2021-03-30 20:16:40,076 - root - INFO - Log1p transforming
2021-03-30 20:16:40,493 - root - INFO - Finding variable features

If you pass `n_top_genes`, all cutoffs are ignored.
extracting highly variable genes
    finished (0:00:01)
--> added
    'highly_variable', boolean vector (adata.var)
    'means', float vector (adata.var)
    'dispersions', float vector (adata.var)
    'dispersions_norm', float vector (adata.var)

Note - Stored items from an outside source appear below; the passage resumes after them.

/-- Reads `n` bytes at consecutive keys. -/
def Memory_read (m : Memory) (k n : Nat) : List Byte :=
  match n with
  | 0 => []
  | j + 1 => Memory_get m k :: Memory_read m (k + 1) j

/-- The key of a byte's place. The ranges of distinct places do not meet. -/
def placeKey (p : Place) : Nat :=
  match p with
  | .dev a => a
  | .host .a a => 2 ^ 64 + a
  | .host .b a => 2 * 2 ^ 64 + a
  | .remote m a => (16 + m) * 2 ^ 64 + a
  | .stash c a => (8192 + c) * 2 ^ 64 + a

def byteAt (s : State) (p : Place) : Byte := Memory_get s.mem (placeKey p)

def readPlace (s : State) (p : Place) (n : Nat) : List Byte := Memory_read s.mem (placeKey p) n

def writePlace (s : State) (p : Place) (bs : List Byte) : State :=
  { s with mem := Memory_write s.mem (placeKey p) bs }

/-- A little-endian number of `n` bytes at a place. -/
def numAt (s : State) (p : Place) (n : Nat) : Nat := leNat (readPlace s p n)

/-- A device physical address. -/
def devAt (s : State) (pa n : Nat) : Nat := numAt s (.dev pa) n

/-! ## Parts of the state -/

def blockOf (s : State) (b : Nat) : Option Block := s.blocks.find b

def coreOf (s : State) (c : Nat) : Core := s.cores.getD c Core.reset

def setCore (s : State) (c : Nat) (x : Core) : State := { s with cores := s.cores.put c x }

def dieOf (s : State) (d : Nat) : Die := s.dies.getD d Die.reset

def setDie (s : State) (d : Nat) (x : Die) : State := { s with dies := s.dies.put d x }

def lineOf (s : State) (l : Nat) : Line :=
  s.lines.getD l Line.reset

def setLine (s : State) (l : Nat) (x : Line) : State := { s with lines := s.lines.put l x }

def setBlock (s : State) (b : Nat) (x : Block) : State := { s with blocks := s.blocks.put b x }

def updBlock (s : State) (b : Nat) (f : Block → Block) : State :=
  match s.blocks.find b with
  | some x => setBlock s b (f x)
  | none => s

def updLaunch (s : State) (l : Nat) (f : Launch → Launch) : State :=
  match s.launches.find l with
  | some x => { s with launches := s.launches.put l (f x) }
  | none => s

/-- READY (R343). -/
def moduleReady (s : State) : Bool := nbit s.regs.devrdy.toNat 4

/-- The port has not failed to train (R343). -/
def portUp (s : State) (p : Port) : Bool := !s.deadPorts.contains p

/-- The module is READY, and the port by which it is reached is in use. -/
def portReady (s : State) (p : Port) : Bool := moduleReady s && portUp s p

/-- BUDGET as it is taken (R339). -/
def budgetOf (tokbud : DWord) : Nat := min 34048 (max 4096 (nfield tokbud.toNat 0 20))

/-- THR as it is taken. -/
def thrOf (tokbud : DWord) : Nat := min (budgetOf tokbud) (nfield tokbud.toNat 24 20)

/-- The dies of a route, ends included (R13). -/
def routeDies (a b : Nat) : List Nat :=
  if a = b then [a]
  else if a = 0 ∧ b = 3 then [0, 1, 3]
  else if a = 3 ∧ b = 0 then [3, 1, 0]
  else if a = 1 ∧ b = 2 then [1, 0, 2]
  else if a = 2 ∧ b = 1 then [2, 0, 1]
  else [a, b]

/-- The dies on which a packet is injected between two dies: onto the crossbar or the mesh of its own, and, where it leaves
it, once more by each quay island of its route, the last of which injects it at its end (R13, R78, R337). -/
def packetDies (a b : Nat) : List Nat := if a = b then [a] else a :: routeDies a b

/-- A die's window has tokens for a request: THR of them remain, and none has been refused (R338). -/
def tokensFor (s : State) (die : Nat) : Bool :=
  let d := dieOf s die
  decide (thrOf d.tokbud ≤ d.left) && !d.throttled

/-- Every injection of a request from one die to another is granted. -/
def tokensTo (s : State) (a b : Nat) : Bool := (packetDies a b).all (tokensFor s)

/-- A request that its die's window cannot grant throttles the die (R338). -/
def throttle (s : State) (die : Nat) : State :=
  if tokensFor s die then s else setDie s die { dieOf s die with throttled := true }

/-- The first injection of a request's way that is refused throttles its die. -/
def throttleTo (s : State) (a b : Nat) : State :=
  match (packetDies a b).find? fun d => !tokensFor s d with
  | some d => throttle s d
  | none => s

/-! R338: claims of one clock are taken in this order: replies and control claims (rank 0), matrix claims in partition order,
request injections in router order. -/

/-- The rank of a matrix claim of a core's partition. -/
def matrixRank (core part : Nat) : Nat := 1 + core % 48 * 8 + part

/-- The rank of an injection by a core's router, in the order y, then x, of its place in the mesh (which order of routers
R338 means is not stated: DESIGN CHOICE, log 41). -/
def requestRank (core : Nat) : Nat :=
  let i := core % 24
  385 + 12 * (i / 6) + i % 6 + core % 48 / 24 * 6

/-- A claim of a rank comes in this clock: none that comes after it has been taken in it. Else it falls in a later clock. -/
def claimTurn (s : State) (die rank : Nat) : Bool :=
  let d := dieOf s die
  d.claimAt != s.clock || decide (d.claimRank ≤ rank)

/-- A claim of a rank has been taken. -/
def claimed (s : State) (die rank : Nat) : State :=
  setDie s die { dieOf s die with claimAt := s.clock, claimRank := rank }

/-- Tokens are charged to a launch. -/
def chargeLaunch (s : State) (launch n : Nat) : State := updLaunch s launch fun l => { l with tokens := l.tokens + n }

/-- Tokens are drawn; what the window lacks is carried as a deficit (R338). They are charged to a launch, if one causes
the traffic (R341). -/
def drawTokens (n : Nat) (launch : Option Nat) (s : State) (die : Nat) : State :=
  let d := dieOf s die
  let s1 := setDie s die { d with left := d.left - n, deficit := d.deficit + (n - d.left) }
  match launch with
  | some l => chargeLaunch s1 l n
  | none => s1

/-- A packet of `n` times 128 bytes or part draws its tokens at each injection from one die to another (R337). -/
def drawPacket (s : State) (a b n : Nat) (launch : Option Nat) : State := (packetDies a b).foldl (drawTokens n launch) s

/-- The tokens of a packet of some bytes: at least one (R337). -/
def packetTokens (bytes : Nat) : Nat := max 1 ((bytes + 127) / 128)

/-- `n` requests of at most 128 bytes from one die to another, each with its reply (R337). -/
def exchanges (s : State) (asker home n : Nat) (launch : Option Nat) : State :=
  drawPacket (drawPacket s asker home n launch) home asker n launch

/-- A request of at most 128 bytes from one die to another, and its reply (R337). -/
def exchange (s : State) (asker home : Nat) (launch : Option Nat) : State := exchanges s asker home 1 launch

/-- The launch of a request's block. -/
def reqLaunch (s : State) (r : Req) : Nat :=
  match s.blocks.find r.blk with
  | some x => x.launch
  | none => 0

def blockLaunch (s : State) (b : Nat) : Option Nat := (s.blocks.find b).map (·.launch)

/-- R341: the launch for which the step works, whose word or request it is. -/
def workLaunch (s : State) : Option Nat :=
  match s.actor with
  | .slot r => blockLaunch s r.blk
  | .event (.homeSliceRequest q) => (s.reqs.find q).map (reqLaunch s)
  | .event (.copyLineLand c _) => (s.copies.find c).bind fun x => blockLaunch s x.blk
  | .event (.tapeWriteOut b _) => blockLaunch s b
  | .event (.saveComplete b) => blockLaunch s b
  | .event (.blockRestore b) => blockLaunch s b
  | _ => none

def crewOf (s : State) (b c : Nat) : Option Crew := (s.blocks.find b).bind fun x => x.crews.find c

def setCrew (s : State) (b c : Nat) (y : Crew) : State :=
  updBlock s b fun x => { x with crews := x.crews.put c y }

def updCrew (s : State) (b c : Nat) (f : Crew → Crew) : State :=
  updBlock s b fun x =>
    match x.crews.find c with
    | some y => { x with crews := x.crews.put c (f y) }
    | none => x

def slotOf (y : Crew) (k : Nat) : Slot := if k = 0 then y.slot0 else y.slot1

def setSlot (y : Crew) (k : Nat) (t : Slot) : Crew :=
  if k = 0 then { y with slot0 := t } else { y with slot1 := t }

def updSlot (s : State) (b c k : Nat) (f : Slot → Slot) : State :=
  updCrew s b c fun y => setSlot y k (f (slotOf y k))

def launchOf (s : State) (l : Nat) : Option Launch := s.launches.find l

/-- R14: the die of a core. -/
def dieOfCore (c : Nat) : Nat := c / 48

/-- R14: the cluster id of a core. -/
def clusterOf (c : Nat) : Nat := c / 24

/-- Adds a step that is to come. -/
def later (s : State) (e : Instr) : State := { s with agenda := s.agenda ++ [e] }

/-- A step joins the agenda unless it already stands there. -/
def laterOnce (s : State) (e : Instr) : State := if s.agenda.contains e then s else later s e

/-- A new number for a table. -/
def freshId (s : State) : Nat × State := (s.nextId, { s with nextId := s.nextId + 1 })

/-- A free choice below `n` (n > 0), and the counter moved on. -/
def freeChoice (s : State) (n : Nat) : Nat × State :=
  (Config.choose s.free % n, { s with free := s.free + 1 })

/-! ## Lanes and masks -/

/-- The lanes of a mask, in ascending order. -/
def lanesOf (m : Mask) : List Nat := (List.range 32).filter fun l => m.getLsbD l

/-- The mask with lane l alone. -/
def laneBit (l : Nat) : Mask := BitVec.ofNat 32 (2 ^ l)

/-- The mask of the lanes for which `f` holds. -/
def maskOf (f : Nat → Bool) : Mask :=
  BitVec.ofNat 32 ((List.range 32).foldl (fun a l => if f l then a + 2 ^ l else a) 0)

/-- The number of lanes of a mask. -/
def popMask (m : Mask) : Nat := (lanesOf m).length

/-- The lowest lane of a mask. -/
def lowLane (m : Mask) : Nat := (lanesOf m).headD 0

/-! ## Predicates and registers -/

/-- Predicate n of lane l; p7 reads true (R9). -/
def readP (y : Crew) (n l : Nat) : Bool :=
  if n = 7 then true else (y.p.getD n 0).getLsbD l

/-- The lanes for which predicate n reads true. -/
def predMask (y : Crew) (n : Nat) : Mask := if n = 7 then BitVec.allOnes 32 else y.p.getD n 0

2021-03-30 20:16:42,776 - root - INFO - Batch specific maxabs scaling
2021-03-30 20:16:44,173 - root - INFO - Processed dataset shape: (15476, 2000)
2021-03-30 20:16:44,192 - root - INFO - model
VAE(
  (encoder): Encoder(
    (enc): NN(
      (net): ModuleList(
        (0): Block(
          (fc): Linear(in_features=2000, out_features=1024, bias=True)
          (norm): BatchNorm1d(1024, eps=1e-05, momentum=0.1, affine=True, track_running_stats=True)
          (act): ReLU()
        )
      )
    )
    (mu_enc): NN(
      (net): ModuleList(
        (0): Block(
          (fc): Linear(in_features=1024, out_features=10, bias=True)
        )
      )
    )
    (var_enc): NN(
      (net): ModuleList(
        (0): Block(
          (fc): Linear(in_features=1024, out_features=10, bias=True)
        )
      )
    )
  )
  (decoder): NN(
    (net): ModuleList(
      (0): Block(
        (fc): Linear(in_features=10, out_features=2000, bias=True)
        (norm): DSBatchNorm(
          (bns): ModuleList(
            (0): BatchNorm1d(2000, eps=1e-05, momentum=0.1, affine=True, track_running_stats=True)
            (1): BatchNorm1d(2000, eps=1e-05, momentum=0.1, affine=True, track_running_stats=True)
          )
        )
        (act): Sigmoid()
      )
    )
  )
)
Epochs: 100%|██████████| 125/125 [06:11<00:00,  2.97s/it, recon_loss=182.388,kl_loss=3.988]
2021-03-30 20:23:03,050 - root - INFO - Output dir: pbmc_output//
2021-03-30 20:23:07,564 - root - INFO - Plot umap

computing neighbors
    finished: added to `.uns['neighbors']`
    `.obsp['distances']`, distances for each pair of neighbors
    `.obsp['connectivities']`, weighted adjacency matrix (0:00:03)
computing UMAP
    finished: added
    'X_umap', UMAP coordinates (adata.obsm) (0:00:12)
running Leiden clustering
    finished: found 15 clusters and added
    'leiden', the cluster labels (adata.obs, categorical) (0:00:05)
WARNING: saving figure to file pbmc_output/umap.pdf

[13]:

adata

[13]:

AnnData object with n_obs × n_vars = 15476 × 2000
    obs: 'batch', 'celltype', 'protocol', 'celltype0', 'n_genes', 'leiden'
    var: 'n_cells', 'highly_variable', 'means', 'dispersions', 'dispersions_norm', 'highly_variable_nbatches', 'highly_variable_intersection'
    uns: 'log1p', 'hvg', 'neighbors', 'umap', 'leiden', 'batch_colors', 'celltype_colors', 'leiden_colors'
    obsm: 'latent', 'X_umap'
    obsp: 'distances', 'connectivities'

While there seems to be some strong batch-effect in all cell types, SCALEX can integrate them homogeneously.

[14]:

sc.settings.set_figure_params(dpi=80, facecolor='white',figsize=(3,3),frameon=True)

[15]:

sc.pl.umap(adata,color=['celltype'],legend_fontsize=10)

../_images/tutorial_Integration_PBMC_26_0.png

[16]:

sc.pl.umap(adata,color=['batch'],legend_fontsize=10)

../_images/tutorial_Integration_PBMC_27_0.png

The integrated data is stored as adata.h5ad in the output directory assigned by outdir parameter in SCALEX function.